== Task ==
Find the line holding "x, _) => .fault x false" in the entries below. Give it again exactly, along with every line after it up to and including the line holding "let ty := r.resTy .fp32".
**** Information given
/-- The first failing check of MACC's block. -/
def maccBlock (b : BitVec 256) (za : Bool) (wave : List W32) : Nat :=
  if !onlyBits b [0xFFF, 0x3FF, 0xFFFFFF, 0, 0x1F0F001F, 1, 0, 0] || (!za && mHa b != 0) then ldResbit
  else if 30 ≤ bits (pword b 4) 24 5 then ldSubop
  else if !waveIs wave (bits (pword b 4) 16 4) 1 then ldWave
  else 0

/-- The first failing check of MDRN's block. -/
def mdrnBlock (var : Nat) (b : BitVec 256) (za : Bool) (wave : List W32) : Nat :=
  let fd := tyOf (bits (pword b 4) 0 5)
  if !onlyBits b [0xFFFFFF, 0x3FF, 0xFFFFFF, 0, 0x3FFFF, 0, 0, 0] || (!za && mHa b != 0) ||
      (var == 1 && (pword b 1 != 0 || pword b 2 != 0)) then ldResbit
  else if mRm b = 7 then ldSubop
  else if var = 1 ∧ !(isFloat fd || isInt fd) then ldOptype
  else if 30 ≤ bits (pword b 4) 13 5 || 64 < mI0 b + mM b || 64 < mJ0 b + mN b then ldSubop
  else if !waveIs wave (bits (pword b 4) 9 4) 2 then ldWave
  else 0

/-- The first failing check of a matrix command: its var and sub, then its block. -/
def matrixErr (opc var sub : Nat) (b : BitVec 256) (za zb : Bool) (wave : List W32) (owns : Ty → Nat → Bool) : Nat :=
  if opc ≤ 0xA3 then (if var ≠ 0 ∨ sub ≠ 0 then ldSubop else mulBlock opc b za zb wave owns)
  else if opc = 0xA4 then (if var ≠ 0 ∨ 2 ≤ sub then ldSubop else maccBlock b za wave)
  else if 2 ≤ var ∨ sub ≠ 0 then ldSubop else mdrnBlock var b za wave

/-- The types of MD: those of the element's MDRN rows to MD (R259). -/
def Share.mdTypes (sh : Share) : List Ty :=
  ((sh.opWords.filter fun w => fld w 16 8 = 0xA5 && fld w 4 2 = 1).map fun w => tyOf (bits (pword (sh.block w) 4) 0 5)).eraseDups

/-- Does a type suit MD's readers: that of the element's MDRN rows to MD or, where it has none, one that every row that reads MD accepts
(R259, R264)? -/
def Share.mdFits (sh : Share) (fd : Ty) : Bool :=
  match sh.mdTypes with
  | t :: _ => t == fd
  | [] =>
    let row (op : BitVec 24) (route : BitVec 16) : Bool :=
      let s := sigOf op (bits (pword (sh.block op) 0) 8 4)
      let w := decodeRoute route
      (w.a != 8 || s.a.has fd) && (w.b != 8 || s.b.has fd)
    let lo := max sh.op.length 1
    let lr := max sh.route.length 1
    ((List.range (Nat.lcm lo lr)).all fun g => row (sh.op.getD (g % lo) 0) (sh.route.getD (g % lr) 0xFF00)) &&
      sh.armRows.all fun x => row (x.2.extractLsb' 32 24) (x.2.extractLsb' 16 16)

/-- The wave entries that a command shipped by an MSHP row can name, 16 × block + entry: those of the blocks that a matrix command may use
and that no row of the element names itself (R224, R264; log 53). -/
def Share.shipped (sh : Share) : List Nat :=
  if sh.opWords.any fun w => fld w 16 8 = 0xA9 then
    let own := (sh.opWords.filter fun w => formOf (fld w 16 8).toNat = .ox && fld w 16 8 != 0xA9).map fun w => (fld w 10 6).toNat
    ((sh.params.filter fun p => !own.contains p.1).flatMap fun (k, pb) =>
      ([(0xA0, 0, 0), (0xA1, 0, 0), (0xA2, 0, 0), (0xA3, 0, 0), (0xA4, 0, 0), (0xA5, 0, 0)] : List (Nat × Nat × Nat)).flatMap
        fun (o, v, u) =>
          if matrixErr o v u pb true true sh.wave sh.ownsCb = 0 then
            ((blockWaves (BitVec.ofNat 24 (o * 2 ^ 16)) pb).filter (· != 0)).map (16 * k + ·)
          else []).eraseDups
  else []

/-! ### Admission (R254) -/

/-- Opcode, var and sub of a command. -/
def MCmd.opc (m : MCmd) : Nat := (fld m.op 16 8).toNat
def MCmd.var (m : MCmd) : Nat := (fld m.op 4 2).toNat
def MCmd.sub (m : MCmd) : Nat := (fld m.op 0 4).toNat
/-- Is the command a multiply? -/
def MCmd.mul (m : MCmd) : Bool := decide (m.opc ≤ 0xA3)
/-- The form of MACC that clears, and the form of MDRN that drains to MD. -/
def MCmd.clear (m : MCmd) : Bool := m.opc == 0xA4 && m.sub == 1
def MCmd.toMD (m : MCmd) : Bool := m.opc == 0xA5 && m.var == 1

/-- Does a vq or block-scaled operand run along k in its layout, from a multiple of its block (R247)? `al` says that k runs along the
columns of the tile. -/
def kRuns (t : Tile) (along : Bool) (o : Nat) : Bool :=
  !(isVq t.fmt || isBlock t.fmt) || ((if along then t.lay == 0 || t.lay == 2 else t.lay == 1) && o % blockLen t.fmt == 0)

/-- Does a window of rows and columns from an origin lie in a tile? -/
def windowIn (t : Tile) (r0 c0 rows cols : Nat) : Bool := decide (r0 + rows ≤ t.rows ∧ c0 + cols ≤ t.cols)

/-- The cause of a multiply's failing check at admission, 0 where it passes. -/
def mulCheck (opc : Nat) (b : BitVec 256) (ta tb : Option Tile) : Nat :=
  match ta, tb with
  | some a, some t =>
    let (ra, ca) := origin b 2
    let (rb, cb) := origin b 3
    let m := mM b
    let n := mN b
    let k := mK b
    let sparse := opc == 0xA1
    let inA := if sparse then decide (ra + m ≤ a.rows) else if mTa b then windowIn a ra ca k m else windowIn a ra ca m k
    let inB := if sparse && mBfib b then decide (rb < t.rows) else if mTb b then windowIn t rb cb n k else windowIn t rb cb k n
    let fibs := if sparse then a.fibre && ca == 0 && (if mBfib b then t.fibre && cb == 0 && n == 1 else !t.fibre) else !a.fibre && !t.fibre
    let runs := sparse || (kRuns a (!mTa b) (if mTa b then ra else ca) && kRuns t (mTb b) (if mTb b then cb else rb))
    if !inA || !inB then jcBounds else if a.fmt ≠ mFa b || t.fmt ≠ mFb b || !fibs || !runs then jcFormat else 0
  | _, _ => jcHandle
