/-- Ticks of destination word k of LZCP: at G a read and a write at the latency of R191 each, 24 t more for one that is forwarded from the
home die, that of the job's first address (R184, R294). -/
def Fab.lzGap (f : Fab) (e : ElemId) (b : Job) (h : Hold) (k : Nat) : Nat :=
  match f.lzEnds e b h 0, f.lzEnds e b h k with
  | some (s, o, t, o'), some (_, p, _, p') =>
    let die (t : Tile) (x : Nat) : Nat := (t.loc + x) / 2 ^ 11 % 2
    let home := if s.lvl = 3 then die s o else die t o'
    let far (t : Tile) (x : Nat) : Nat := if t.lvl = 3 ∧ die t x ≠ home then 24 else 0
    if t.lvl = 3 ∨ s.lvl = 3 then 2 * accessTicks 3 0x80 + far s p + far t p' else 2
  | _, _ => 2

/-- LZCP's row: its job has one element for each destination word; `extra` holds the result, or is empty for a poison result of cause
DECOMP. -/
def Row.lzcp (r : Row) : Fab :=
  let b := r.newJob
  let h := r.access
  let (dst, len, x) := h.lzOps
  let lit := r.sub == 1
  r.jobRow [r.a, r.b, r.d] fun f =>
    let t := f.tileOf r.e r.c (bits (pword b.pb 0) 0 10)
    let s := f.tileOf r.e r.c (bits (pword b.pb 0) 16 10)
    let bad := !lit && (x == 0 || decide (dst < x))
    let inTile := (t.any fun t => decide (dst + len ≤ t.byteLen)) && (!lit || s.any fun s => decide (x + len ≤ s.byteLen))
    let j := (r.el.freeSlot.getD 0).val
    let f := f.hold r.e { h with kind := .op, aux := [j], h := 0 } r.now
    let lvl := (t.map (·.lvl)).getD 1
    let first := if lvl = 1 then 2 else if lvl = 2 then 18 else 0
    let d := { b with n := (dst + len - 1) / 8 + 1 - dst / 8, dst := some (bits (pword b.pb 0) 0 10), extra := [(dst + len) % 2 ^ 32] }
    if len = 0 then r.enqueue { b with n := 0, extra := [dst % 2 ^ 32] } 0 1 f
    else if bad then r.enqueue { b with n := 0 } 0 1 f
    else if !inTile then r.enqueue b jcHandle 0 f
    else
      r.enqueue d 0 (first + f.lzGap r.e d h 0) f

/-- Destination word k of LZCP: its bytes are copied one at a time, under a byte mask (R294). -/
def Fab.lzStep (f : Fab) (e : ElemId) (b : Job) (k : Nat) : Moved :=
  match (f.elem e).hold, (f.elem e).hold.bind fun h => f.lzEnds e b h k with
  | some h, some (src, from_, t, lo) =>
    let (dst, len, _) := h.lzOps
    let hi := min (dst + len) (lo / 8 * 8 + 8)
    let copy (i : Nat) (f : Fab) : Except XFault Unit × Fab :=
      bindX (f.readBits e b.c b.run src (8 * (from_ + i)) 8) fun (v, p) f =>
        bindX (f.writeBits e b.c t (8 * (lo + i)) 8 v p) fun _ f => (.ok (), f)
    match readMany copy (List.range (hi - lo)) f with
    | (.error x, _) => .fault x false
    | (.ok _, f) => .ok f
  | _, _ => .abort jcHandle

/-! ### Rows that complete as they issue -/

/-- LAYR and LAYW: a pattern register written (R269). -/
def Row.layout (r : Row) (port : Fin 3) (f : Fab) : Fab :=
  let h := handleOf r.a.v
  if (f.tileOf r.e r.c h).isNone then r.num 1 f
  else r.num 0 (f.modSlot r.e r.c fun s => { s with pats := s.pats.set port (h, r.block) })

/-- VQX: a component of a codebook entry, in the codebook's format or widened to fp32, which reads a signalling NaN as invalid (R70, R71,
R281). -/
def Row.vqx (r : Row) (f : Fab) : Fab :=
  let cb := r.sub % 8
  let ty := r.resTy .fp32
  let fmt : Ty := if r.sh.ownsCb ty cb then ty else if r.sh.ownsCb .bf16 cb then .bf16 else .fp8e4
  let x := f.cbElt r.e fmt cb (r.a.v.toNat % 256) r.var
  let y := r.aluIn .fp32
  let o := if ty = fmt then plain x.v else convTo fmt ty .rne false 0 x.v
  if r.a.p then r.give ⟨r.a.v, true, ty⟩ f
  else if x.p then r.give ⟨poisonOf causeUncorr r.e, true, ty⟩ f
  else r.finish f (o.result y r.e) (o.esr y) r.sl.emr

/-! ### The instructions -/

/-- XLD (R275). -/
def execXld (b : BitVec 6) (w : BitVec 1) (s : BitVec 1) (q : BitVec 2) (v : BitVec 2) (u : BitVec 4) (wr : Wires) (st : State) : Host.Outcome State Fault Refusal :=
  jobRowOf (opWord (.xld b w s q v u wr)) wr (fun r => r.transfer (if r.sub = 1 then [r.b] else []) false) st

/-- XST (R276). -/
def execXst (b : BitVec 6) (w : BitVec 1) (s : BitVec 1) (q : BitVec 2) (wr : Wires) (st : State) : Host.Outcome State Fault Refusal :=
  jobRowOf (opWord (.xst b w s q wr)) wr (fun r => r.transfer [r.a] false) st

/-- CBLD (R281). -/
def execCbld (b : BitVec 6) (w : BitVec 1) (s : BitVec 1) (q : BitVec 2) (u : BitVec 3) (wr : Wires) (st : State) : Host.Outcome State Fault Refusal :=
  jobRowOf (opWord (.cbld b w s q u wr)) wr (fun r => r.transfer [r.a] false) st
********
== Output for this task ==
    | (.error x, _) => .fault x false
    | (.ok _, f) => .ok f
  | _, _ => .abort jcHandle

/-! ### Rows that complete as they issue -/

/-- LAYR and LAYW: a pattern register written (R269). -/
def Row.layout (r : Row) (port : Fin 3) (f : Fab) : Fab :=
  let h := handleOf r.a.v
  if (f.tileOf r.e r.c h).isNone then r.num 1 f
  else r.num 0 (f.modSlot r.e r.c fun s => { s with pats := s.pats.set port (h, r.block) })

/-- VQX: a component of a codebook entry, in the codebook's format or widened to fp32, which reads a signalling NaN as invalid (R70, R71,
R281). -/
def Row.vqx (r : Row) (f : Fab) : Fab :=
  let cb := r.sub % 8
  let ty := r.resTy .fp32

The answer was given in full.